* **DATA SUPPLIED**:

-- ==== Sys2Proof/Machine/Matrix.lean ====
section
/-! DEFINITION. The matrix engine: major MAT (R319 to R331), pair operations (R64 to R67) and the row
checks (R429, R430). -/

namespace Sys2Proof.Machine

/-! ### Tiles (R321) -/

/-- The largest K of a format (R321). -/
def tileKmax (fmt : Nat) : Nat :=
  match fmtWidth fmt with
  | 4 => 2048
  | 8 => 1024
  | _ => 512

/-- Whether K is in range for a format (R321). -/
def tileKOk (fmt k : Nat) : Bool :=
  decide (k ≠ 0 ∧ k ≤ tileKmax fmt) && (fmt != 10 || k % 32 == 0)

/-- The bytes of one row of a tile in memory (R321). -/
def tileStride (fmt : Nat) : Nat := 16 * fmtWidth fmt

/-- The bytes of a tile's scale storage behind its rows (R321). -/
def tileScaleBytes (sc k : Nat) : Nat :=
  match sc with
  | 1 => (k + 31) / 32 * 128
  | 2 => 4
  | _ => 0

/-- The sectors a tile reads, as offsets and byte counts (R321). -/
def tilePieces (d : Desc) (k : Nat) : List (Nat × Nat) :=
  if d.src2 = 10 then
    (List.range (k / 32 * 4)).flatMap fun t =>
      (List.range (4 * d.p + 1)).map fun c => (1056 * t + 32 * c, 32)
  else
    let n := k * tileStride d.src2 + tileScaleBytes d.scale k
    (List.range ((n + 31) / 32)).map fun c => (32 * c, min 32 (n - 32 * c))

/-- The n bits of a tile image from a byte offset. -/
def TileBuf.bitsAt (t : TileBuf) (byteOff bitOff n : Nat) : Nat :=
  t.image.toNat >>> (8 * byteOff + bitOff) % 2 ^ n

/-- The descriptor a tile was staged under. -/
def TileBuf.format (t : TileBuf) : Desc := Desc.of (t.desc.setWidth 64)

/-- The code of element (k, n) of a tile (R145, R148, R321). -/
def TileBuf.code (t : TileBuf) (k n : Nat) : Nat :=
  let d := t.format
  if d.src2 = 10 then
    let base := 1056 * (4 * (k / 32) + n / 32)
    let i := 32 * (n % 32) + k % 32
    (List.range d.p).foldl (fun z q =>
      z + t.bitsAt (base + 32 + 128 * q + i / 8) (i % 8) 1 * 2 ^ (7 - q)) 0
  else t.bitsAt (k * tileStride d.src2) (n * fmtWidth d.src2) (fmtWidth d.src2)

/-- The scale of element (k, n) of a tile (R160, R321). -/
def TileBuf.scaleOf (t : TileBuf) (k n : Nat) : Num :=
  let d := t.format
  if d.src2 = 10 then e8m0 (t.bitsAt (1056 * (4 * (k / 32) + n / 32) + n % 32) 0 8)
  else match d.scale with
    | 1 => e8m0 (t.bitsAt (t.k * tileStride d.src2 + 128 * (k / 32) + n) 0 8)
    | 2 => fp32.decode (t.bitsAt (t.k * tileStride d.src2) 0 32)
    | _ => .fin false 1 0 1

/-! ### Accumulators -/

/-- The number of a row among the hart's accumulator rows. -/
def accIndex (acc : AccReg) (row : Nat) : Nat := 64 * acc.toNat + row

/-- An accumulator row: undefined until written (R54). -/
def State.accRow (s : State) (acc : AccReg) (row : Nat) : AccRow :=
  match tget s.hart.acc (accIndex acc row) with
  | some c => c.words
  | none => Config.freeAcc s.hart.accTag (accIndex acc row)

/-- Column n of a row. -/
def AccRow.col (r : AccRow) (n : Nat) : Nat := r.toNat >>> (32 * n) % 2 ^ 32

/-- A row of 128 words. -/
def accRowOf (f : Nat → Nat) : AccRow := BitVec.ofNat 4096 (packElems 32 f 128)

/-- A row written, with its check (R429); DIRTYV.ACC is set (R375). -/
def State.setAcc (s : State) (acc : AccReg) (row : Nat) (c : AccCell) : State :=
  ({ s with hart := { s.hart with acc := tset s.hart.acc (accIndex acc row) c } } : State).markDirty
    (32 + acc.toNat)

/-- The bound on an accumulator (R233). -/
def State.boundAcc (s : State) (acc : AccReg) : Except Halt Unit :=
  need (acc.toNat < s.hart.bounds.accs) 0x081 (acc.setWidth 64)

/-- The row operand at queue entry (R214, R23). -/
def State.rowNow (s : State) (row : Row) : Word :=
  match row with
  | .const r => r.setWidth 64
  | .reg r => s.x r

/-- The operands that a row captures: its register, where it names one (R23, R381). -/
def State.rowOps (s : State) (row : Row) : List Word :=
  match row with
  | .const _ => []
  | .reg r => [s.x r]

/-- The row of a queued instruction. -/
def State.qrow (s : State) (row : Row) : Nat :=
  match row with
  | .const r => r.toNat
  | .reg r => (s.qop 0 (s.x r)).toNat

/-- The place of the operands behind a row. -/
def rowSlots (row : Row) : Nat :=
  match row with
  | .const _ => 0
  | .reg _ => 1

/-- The check of a row from a register (R320). -/
def State.rowCheck (s : State) (row : Row) (w : IWord) : Except Halt Unit :=
  need ((s.rowNow row).toNat < 64) 0x207 (wordVal w)

/-! ### Row checks (R429) -/

/-- The sum of two dyadic numbers. -/
def Dyadic.add (a b : Dyadic) : Dyadic :=
  let e := min a.e b.e
  ⟨a.m * 2 ^ (a.e - e).toNat + b.m * 2 ^ (b.e - e).toNat, e⟩

/-- Bits of an accumulator row change in its storage: what the engine expects of the row does not (R429). -/
def State.accError (s : State) (row : Nat) (flip : AccRow) : State :=
  match tget s.hart.acc row with
  | some c => { s with hart := { s.hart with acc := tset s.hart.acc row { c with words := c.words ^^^ flip } } }
  | none => s

/-- A number as a dyadic one; none for NaN and infinities. -/
def Dyadic.ofNum : Num → Option Dyadic
  | .nan _ => none
  | .inf _ => none
  | .fin s n e _ => some ⟨if s then -(n : Int) else n, e⟩

/-- The product of two dyadic numbers. -/
def Dyadic.mul (a b : Dyadic) : Dyadic := ⟨a.m * b.m, a.e + b.e⟩

/-- The magnitude. -/
def Dyadic.abs (a : Dyadic) : Dyadic := ⟨a.m.natAbs, a.e⟩

/-- The order of two dyadic numbers. -/
def Dyadic.le (a b : Dyadic) : Bool :=
  let e := min a.e b.e
  decide (a.m * 2 ^ (a.e - e).toNat ≤ b.m * 2 ^ (b.e - e).toNat)

/-- Whether a dyadic number is a multiple of 2^32. -/
def Dyadic.mod32 (a : Dyadic) : Bool :=
  if 0 ≤ a.e then a.m * 2 ^ a.e.toNat % 2 ^ 32 == 0 else a.m % 2 ^ (32 + (-a.e).toNat) == 0

/-- A sum of numbers; none where one of them is not finite. -/
def dyadicSum (l : List (Option Dyadic)) : Option Dyadic :=
  l.foldl (fun a x => do return (← a).add (← x)) (some ⟨0, 0⟩)

/-- The check of a row after a product adds to it (R429): E and B grow by the products' exact sums. -/
def checkAfter (old : Option (Dyadic × Dyadic)) (K : Nat) (a : Nat → Num) (T : Nat → Nat → Num) :
    Option (Dyadic × Dyadic) := do
  let (E, B) ← old
  let terms (f : Dyadic → Dyadic) := dyadicSum ((List.range K).map fun k => do
    let x ← Dyadic.ofNum (a k)
    let c ← dyadicSum ((List.range 128).map fun n => (Dyadic.ofNum (T k n)).map f)
    return (f x).mul c)
  let e ← terms id
  let b ← terms Dyadic.abs
  return (E.add e, B.add b)

/-- Whether a row passes its check (R429): FP32 within the bound, INT32 modulo 2^32. -/
def rowPasses (c : AccCell) (isInt : Bool) : Bool :=
  match c.check with
  | none => true
  | some (E, B) =>
    let y (n : Nat) : Num :=
      if isInt then Num.ofInt (sval 32 (AccRow.col c.words n)) else fp32.decode (AccRow.col c.words n)
    match dyadicSum ((List.range 128).map fun n => Dyadic.ofNum (y n)) with
    | none => true
    | some Y =>
      let d := Y.add ⟨-E.m, E.e⟩
      if isInt then d.mod32 else d.abs.le ((Dyadic.mul ⟨1, -7⟩ B).add ⟨1, -118⟩)

/-! ### mtile (R321, R322) -/

/-- What mtile accepts (R152, R228). -/
def tileAccept : Accept where
  src1 := []
  src2 := [1, 2, 3, 4, 5, 6, 7, 8, 9, 10]
  dst := []
  group := false
  scale := true
  bpiDst := false
  rnds := []

/-- A base in the global window, aligned (R320). -/
def State.engineBase (va : Word) (align : Nat) : Except Halt Unit := do
  need (va.toNat % align = 0) 0x0C8 va
  need (inWindow va = false) 0x208 va

/-- One sector of an engine access (R320): its translation, a SEQ destination, a host window. -/
def State.engineProbe (s : State) (rd wr : Bool) (base va : Word) : Except Halt Target := do
  need (inWindow va = false) 0x208 base
  let t ← s.xlatVec rd wr va
  need (wr = false ∨ t.seq = false) 0x1C0 va
  need (isHost t.pa = false) 0x208 base
  return .phys t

* **BRIEF**: Your answer should be one number: how many lines above include the word "foldl".

* **EXERCISE SOLUTION**: 2